Church key initially referred to a simple hand-operated device for prying the cap (called a "crown cork") off a glass bottle; this kind of closure was invented in 1892. The first of these church key style openers was patented in Canada in 1900. The shape and design of some of these openers did resemble a large simple key. In 1935, beer cans with flat tops were marketed, and a device to puncture the lids was needed. The same churchkey opener was used for piercing those cans. It was made from a single piece of pressed metal, with a pointed end used for piercing cans—devised by D.F. Sampson, for the American Can Company, who depicted operating instructions on the cans themselves, The church key opener is still being produced, usually as an attachment to another opener. For example, a "butterfly" opener is often a combination of the church key and a serrated-wheel opener.

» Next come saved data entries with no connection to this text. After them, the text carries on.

-- ==== Sys2Proof/Tests/Slice0.lean ====
section
/-! SUPPORT. Tests of one step each, with results from the spec's own vectors (95_test_vectors.md, named in the comments), and
for every statement with hypotheses a state and operands that meet them. -/

open Sys2Proof Sys2Proof.Machine

namespace Sys2Proof.Tests

/-! ## The check of WellFormed refuses ill-formed terms -/

theorem test_wf_read_zero : (Instr.read .mcp3008 0 0 4).wf = false := by decide
theorem test_wf_read_positive : (Instr.read .mcp3008 0 5 4).wf = true := by decide
theorem test_wf_scale_negative : (Instr.scale 512 (-5)).wf = false := by decide
theorem test_wf_scale_positive : (Instr.scale 512 (33 / 10)).wf = true := by decide +kernel

/-! ## Decoding: words written out from 30_encoding.md -/

-- R92: selector 0b000, operands chip, ch_default, clock_hz, vref, mode; R93, R94 for the fields
theorem test_decode_configure :
    decode (.hostop 0b000#3 [.chip 0b01#2, .int 3, .int 1350000, .num (33 / 10), .mode 0b11#2])
      = .ok (.configure 0b01#2 3 1350000 (some (33 / 10)) .mode3) := by decide +kernel
-- R195, R197: CONFIGURE takes the reserved chip field, since it is the one that rejects it
theorem test_decode_configure_reserved_chip :
    decode (.hostop 0b000#3 [.chip 0b11#2, .int 0, .int 1, .absent, .mode 0b00#2])
      = .ok (.configure 0b11#2 0 1 none .mode0) := by decide
-- R94: 0b01 and 0b10 are refused
theorem test_decode_unsupported_mode :
    decode (.hostop 0b000#3 [.chip 0b00#2, .int 0, .int 1, .num 5, .mode 0b10#2]) = .error .unsupportedMode := by
  decide
theorem test_decode_sread :
    decode (.hostop 0b001#3 [.int (-1)]) = .ok (.sread (some (-1))) ∧
    decode (.hostop 0b001#3 [.absent]) = .ok (.sread none) := by decide
theorem test_decode_close : decode (.hostop 0b010#3 []) = .ok .close := by decide
theorem test_decode_read :
    decode (.hostop 0b011#3 [.chip 0b00#2, .int 1, .num 5, .handle 9]) = .ok (.read .mcp3002 1 5 9) := by decide
theorem test_decode_encode :
    decode (.hostop 0b100#3 [.chip 0b01#2, .int 2]) = .ok (.encode .mcp3004 2) ∧
    decode (.hostop 0b100#3 [.chip 0b11#2, .int 2]) = .error .reservedChip := by decide
theorem test_decode_xfer :
    decode (.hostop 0b101#3 [.bytes [0x01#8, 0x90#8, 0x00#8], .handle 4]) = .ok (.xfer ⟨0x01#8, 0x90#8, 0x00#8⟩ 4) ∧
    decode (.hostop 0b101#3 [.bytes [0x01#8, 0x90#8], .handle 4]) = .error (.commandLength 2) := by decide
theorem test_decode_decode : decode (.hostop 0b110#3 [.bytes [0x01#8, 0x02#8]]) = .ok (.decode [0x01#8, 0x02#8]) := by
  decide
theorem test_decode_scale : decode (.hostop 0b111#3 [.code 515#10, .num 5]) = .ok (.scale 515#10 5) := by decide
theorem test_decode_shape : decode (.hostop 0b010#3 [.int 0]) = .error .operandShape := by decide
-- R89: the fourteen rows, their 24 bits written out
theorem test_decode_frames :
    (∀ p ∈ ([(0b000000011000000000000000#24, .cmd24Mcp3002Ch0), (0b000000011100000000000000#24, .cmd24Mcp3002Ch1)] :
      List (BitVec 24 × Instr)), decode (.cmd24 0b00#2 p.1) = .ok p.2) ∧
    (∀ p ∈ ([(0b000000011000000000000000#24, .cmd24Mcp3004Ch0), (0b000000011001000000000000#24, .cmd24Mcp3004Ch1),
        (0b000000011010000000000000#24, .cmd24Mcp3004Ch2), (0b000000011011000000000000#24, .cmd24Mcp3004Ch3)] :
      List (BitVec 24 × Instr)), decode (.cmd24 0b01#2 p.1) = .ok p.2) ∧
    (∀ p ∈ ([(0b000000011000000000000000#24, .cmd24Mcp3008Ch0), (0b000000011001000000000000#24, .cmd24Mcp3008Ch1),
        (0b000000011010000000000000#24, .cmd24Mcp3008Ch2), (0b000000011011000000000000#24, .cmd24Mcp3008Ch3),
        (0b000000011100000000000000#24, .cmd24Mcp3008Ch4), (0b000000011101000000000000#24, .cmd24Mcp3008Ch5),
        (0b000000011110000000000000#24, .cmd24Mcp3008Ch6), (0b000000011111000000000000#24, .cmd24Mcp3008Ch7)] :
      List (BitVec 24 × Instr)), decode (.cmd24 0b10#2 p.1) = .ok p.2) := by decide
-- R83, R84: the words of the pattern rows, bit 14, bits 13:12 and bits 14:12 being the channel
theorem test_encode_patterns :
    encode (.cmd24Mcp3002 1#1) = .cmd24 0b00#2 0b000000011100000000000000#24 ∧
    encode (.cmd24Mcp3004 0b10#2) = .cmd24 0b01#2 0b000000011010000000000000#24 ∧
    encode (.cmd24Mcp3008 0b101#3) = .cmd24 0b10#2 0b000000011101000000000000#24 := by decide
-- R90: a differential frame (bit 7 of element 1 clear), and a frame of another chip
theorem test_decode_not_a_frame :
    decode (.cmd24 0b10#2 0b000000010001000000000000#24) = .error .notACommandFrame ∧
    decode (.cmd24 0b00#2 0b000000011001000000000000#24) = .error .notACommandFrame ∧
    decode (.cmd24 0b11#2 0b000000011000000000000000#24) = .error .reservedChip := by decide
-- R87: element 0 and bits 7:2 of element 1 are ignored bits, the other ten the code (vector D16)
theorem test_decode_response :
    decode (.rsp24 0b011111111000001100000001#24) = .ok (.rsp24 0b01111111100000#14 0b1100000001#10) := by decide
-- the words of the opcode table
theorem test_decodeTableWord :
    decodeTableWord 8 0x2 = some .close ∧ decodeTableWord 8 0x4 = some (.encode .mcp3002 0) ∧
    decodeTableWord 24 0x01F000 = some .cmd24Mcp3008Ch7 ∧
    decodeTableWord 24 0x010203 = some (.rsp24 0b00000001000000#14 0b1000000011#10) := by decide
theorem test_withFetchWord :
    step (State.reset.withFetchWord 24 0x01F000) = exec .cmd24Mcp3008Ch7 State.reset ∧
    step (State.reset.withFetchWord 8 0x4) = exec (.encode .mcp3002 0) State.reset := ⟨rfl, rfl⟩

/-! ## Small states -/

/-- What the outcome of a step says to the host: the reply delivered last. -/
def lastReply (o : Outcome) : Option Reply :=
  match o with
  | .next s => s.replies.getLast?.map Prod.snd
  | _ => none

/-- A field of the next state. -/
def after {α : Type} (f : State → α) (o : Outcome) : Option α :=
  match o with
  | .next s => some (f s)
  | _ => none

/-- The registers of the worked example of R195. -/
def regs : Regs := ⟨.mcp3008, 5, 0, 1000000, .mode0, 7⟩

/-- An open session on handle 7, the next call of the next request being answered with `a`. -/
def opened (a : Answer) : State :=
  { State.reset with session := .opened regs, handles := [(7, ⟨0, true⟩)], inbox := [.move (.answer 0 a)] }

/-- The same session after CLOSE. -/
def closed (a : Answer) : State :=
  { State.reset with session := .closed regs, handles := [(7, ⟨0, false⟩)], inbox := [.move (.answer 0 a)] }

/-- No session; handle 4, which the host opened itself, on link 1. -/
def byHand (a : Answer) : State := { State.reset with handles := [(4, ⟨1, true⟩)], inbox := [.move (.answer 0 a)] }

/-- After reset, the next call being answered with `a`. -/
def fresh (a : Answer) : State := { State.reset with inbox := [.move (.answer 0 a)] }

/-! ## One step of every instruction, from the vectors of 95_test_vectors.md -/

-- E6, E2; E25, E19
theorem test_encode :
    lastReply (exec (.encode .mcp3004 3) State.reset) = some (.ok (.command ⟨0x01#8, 0xB0#8, 0x00#8⟩)) ∧
    lastReply (exec (.encode .mcp3002 1) State.reset) = some (.ok (.command ⟨0x01#8, 0xC0#8, 0x00#8⟩)) := by decide
theorem test_encode_bad_channel :
    lastReply (exec (.encode .mcp3008 256) State.reset) = some (.fail (.invalidChannel 256 .mcp3008)) ∧
    lastReply (exec (.encode .mcp3004 4) State.reset) = some (.fail (.invalidChannel 4 .mcp3004)) := by decide
-- E1 to E14
theorem test_frame_rows :
    ∀ p ∈ ([(.cmd24Mcp3002Ch0, 0x80#8), (.cmd24Mcp3002Ch1, 0xC0#8), (.cmd24Mcp3004Ch0, 0x80#8), (.cmd24Mcp3004Ch1, 0x90#8),
        (.cmd24Mcp3004Ch2, 0xA0#8), (.cmd24Mcp3004Ch3, 0xB0#8), (.cmd24Mcp3008Ch0, 0x80#8), (.cmd24Mcp3008Ch1, 0x90#8),
        (.cmd24Mcp3008Ch2, 0xA0#8), (.cmd24Mcp3008Ch3, 0xB0#8), (.cmd24Mcp3008Ch4, 0xC0#8), (.cmd24Mcp3008Ch5, 0xD0#8),
        (.cmd24Mcp3008Ch6, 0xE0#8), (.cmd24Mcp3008Ch7, 0xF0#8), (.cmd24Mcp3002 1#1, 0xC0#8), (.cmd24Mcp3004 2#2, 0xA0#8),
        (.cmd24Mcp3008 6#3, 0xE0#8)] : List (Instr × Byte)),
      lastReply (exec p.1 State.reset) = some (.ok (.command ⟨0x01#8, p.2, 0x00#8⟩)) := by decide
-- D14, D20
theorem test_decode_code :
    lastReply (exec (.decode [0x00#8, 0xFD#8, 0x80#8]) State.reset) = some (.ok (.code 384#10)) := by decide
theorem test_decode_malformed :
    lastReply (exec (.decode [0x01#8, 0x02#8, 0x03#8, 0x04#8]) State.reset) = some (.fail (.malformedResponse 4)) := by
  decide
-- D16
theorem test_rsp24 : lastReply (exec (.rsp24 0b01111111100000#14 769#10) State.reset) = some (.ok (.code 769#10)) := by
  decide
-- A11, A18; refused: SCALE code=512 vref=0
theorem test_scale :
    lastReply (exec (.scale 1023 5) State.reset) = some (.ok (.reading (5115 / 1024))) ∧
    lastReply (exec (.scale 1023 (33 / 10)) State.reset) = some (.ok (.reading (33759 / 10240))) := by decide +kernel
theorem test_scale_refused : exec (.scale 512 0) State.reset = .refused .nonPositiveReference := by rfl
-- X1, X5
theorem test_xfer :
    lastReply (exec (.xfer ⟨0x01#8, 0x90#8, 0x00#8⟩ 4) (byHand (.bytes [0x01#8, 0x02#8, 0x03#8])))
      = some (.ok (.response [0x01#8, 0x02#8, 0x03#8])) ∧
    after State.busy (exec (.xfer ⟨0x01#8, 0x90#8, 0x00#8⟩ 4) (byHand (.bytes [0x01#8, 0x02#8, 0x03#8]))) = some [] := by
  decide
theorem test_xfer_length :
    lastReply (exec (.xfer ⟨0x01#8, 0x90#8, 0x00#8⟩ 4) (byHand (.bytes [0x01#8, 0x02#8, 0x03#8, 0x04#8])))
      = some (.fail (.transportError (.lengthMismatch 4))) := by decide
-- P6 step 5; READ chip=MCP3004 ch=4 with a transport that fails (R189, F1)
theorem test_read :
    lastReply (exec (.read .mcp3004 2 (33 / 10) 4) (byHand (.bytes [0x00#8, 0x02#8, 0x9A#8])))
      = some (.ok (.reading (10989 / 5120))) ∧
    after State.wire (exec (.read .mcp3004 2 (33 / 10) 4) (byHand (.bytes [0x00#8, 0x02#8, 0x9A#8])))
      = some [(1, ⟨0x01#8, 0xA0#8, 0x00#8⟩)] := by decide +kernel
theorem test_read_bad_channel :
    lastReply (exec (.read .mcp3004 4 5 4) (byHand .failed)) = some (.fail (.invalidChannel 4 .mcp3004)) ∧
    after State.calls (exec (.read .mcp3004 4 5 4) (byHand .failed)) = some [] := by decide
-- Q3; Q11
theorem test_sread :
    lastReply (exec (.sread (some 7)) (opened (.bytes [0x00#8, 0x03#8, 0xFF#8]))) = some (.ok (.reading (5115 / 1024))) ∧
    after State.wire (exec (.sread none) (opened (.bytes [0x00#8, 0x02#8, 0x00#8])))
      = some [(0, ⟨0x01#8, 0x80#8, 0x00#8⟩)] := by decide +kernel
theorem test_sread_after_close :
    lastReply (exec (.sread (some 0)) (closed .failed)) = some (.fail (.transportError .exchangeFailed)) ∧
    after State.wire (exec (.sread (some 0)) (closed .failed)) = some [] := by decide
-- the worked example of R195; F4
theorem test_configure :
    after State.session (exec (.configure 0b10#2 0 1000000 (some 5) .mode0) (fresh (.handle 7))) = some (.opened regs) := by
  decide
theorem test_configure_bad_chip :
    lastReply (exec (.configure 0b11#2 0 1000000 (some 0) .mode0) (fresh (.handle 7)))
      = some (.fail (.invalidConfiguration .chipModel)) ∧
    after State.session (exec (.configure 0b11#2 0 1000000 (some 0) .mode0) (fresh (.handle 7))) = some .unconfigured := by
  decide
-- Q9; Q10
theorem test_close :
    after State.session (exec .close (opened .failed)) = some (.closed regs) ∧
    lastReply (exec .close (opened .failed)) = some (.ok .none) := by decide
theorem test_close_again : after State.calls (exec .close (closed .failed)) = some [] := by decide

/-! ## Witnesses: states and operands that meet the hypotheses of the statements

The boundary channels of each chip, in and out of range. -/

theorem witness_channels_in_range :
    ∀ p ∈ ([(.mcp3002, 0), (.mcp3002, 1), (.mcp3004, 0), (.mcp3004, 3), (.mcp3008, 0), (.mcp3008, 7)] :
      List (ChipModel × Int)), channelLegal p.1 p.2 := by decide
theorem witness_channels_out_of_range :
    ∀ p ∈ ([(.mcp3002, -1), (.mcp3002, 2), (.mcp3004, -1), (.mcp3004, 4), (.mcp3008, -1), (.mcp3008, 8)] :
      List (ChipModel × Int)), ¬ channelLegal p.1 p.2 := by decide
theorem witness_EncodeBuildsTheCommandOrRejectsTheChannel :
    ((0 : Int) ≤ 7 ∧ (7 : Int) ≤ (match ChipModel.mcp3008 with | .mcp3002 => 1 | .mcp3004 => 3 | .mcp3008 => 7)) ∧
    ¬ ((0 : Int) ≤ 2 ∧ (2 : Int) ≤ (match ChipModel.mcp3002 with | .mcp3002 => 1 | .mcp3004 => 3 | .mcp3008 => 7)) := by
  decide
theorem witness_ControlByteLosesNoBit : channelLegal .mcp3002 1 ∧ channelLegal .mcp3008 7 := by decide
theorem witness_CommandFrameTable :
    exec (.encode .mcp3004 3) State.reset = .next (State.reset.replied (.ok (.command ⟨0x01#8, 0xB0#8, 0x00#8⟩))) := by rfl
theorem witness_DecodeRejectsEveryOtherLength :
    ([] : List Byte).length ≠ 3 ∧ [0x01#8, 0x02#8].length ≠ 3 ∧ [0x01#8, 0x02#8, 0x03#8, 0x04#8].length ≠ 3 := by decide
theorem witness_DecodeIsOntoAndIgnoresFourteenBits : (0xFE#8).extractLsb' 0 2 = (0x02#8).extractLsb' 0 2 := by decide
theorem witness_ScaleMultipliesAndDividesBy1024 : (0 : NumT) < 5 := by decide
theorem witness_ScalerRangeAndShape :
    (0 : NumT) < 1 / 1024 ∧ (1 : Code).toNat = (0 : Code).toNat + 1 ∧ (1023 : Code).toNat = (1022 : Code).toNat + 1 ∧
    (0 : Code).toNat < (1023 : Code).toNat ∧ scaleUnit 512 (1 / 1024) = scaleUnit 512 (1 / 1024) := by decide +kernel
theorem witness_FixedPointScalerIsExact : 0 < 2 ^ 0 ∧ 7 < 2 ^ 3 := by decide
theorem witness_NonPositiveReferenceIsRefused : (0 : NumT) ≤ 0 ∧ (-5 : NumT) ≤ 0 := by decide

There is sparse, and often contradictory, documentation as to the origin of the term "church key". The phrase is likely a sarcastic euphemism, as the opener was obviously not designed to access churches. One explanation is in Medieval Europe, most brewers were monks. Lagering cellars in the monasteries were locked, to protect aging beers and the monks carried keys to these lagering cellars. It may have been those keys, which remotely resembled the early church key openers, that gave the "church key" opener its name. Another motive for assigning the device such an ironic name could have been the fact beer was first canned (for test marketing) in 1933—the same year Franklin Delano Roosevelt signed the Cullen-Harrison Bill. This act, which predated Repeal of Prohibition, amended the Volstead Act, making 3.2% low-alcohol beer legal. Some experts have posited the term "churchkey" was a way to "stick it to" the religious organizations who had effected Prohibition in the first place.

Another key opener with completely different design was patented by J. Osterhoudt in 1866. Instead of piercing the can, it was used to tear off and roll up a pre-scored strip on the side of the can, just below the lid. It was also called "key", because of resemblance to a door key. Such openers are attached to many small, thin-walled cans nowadays.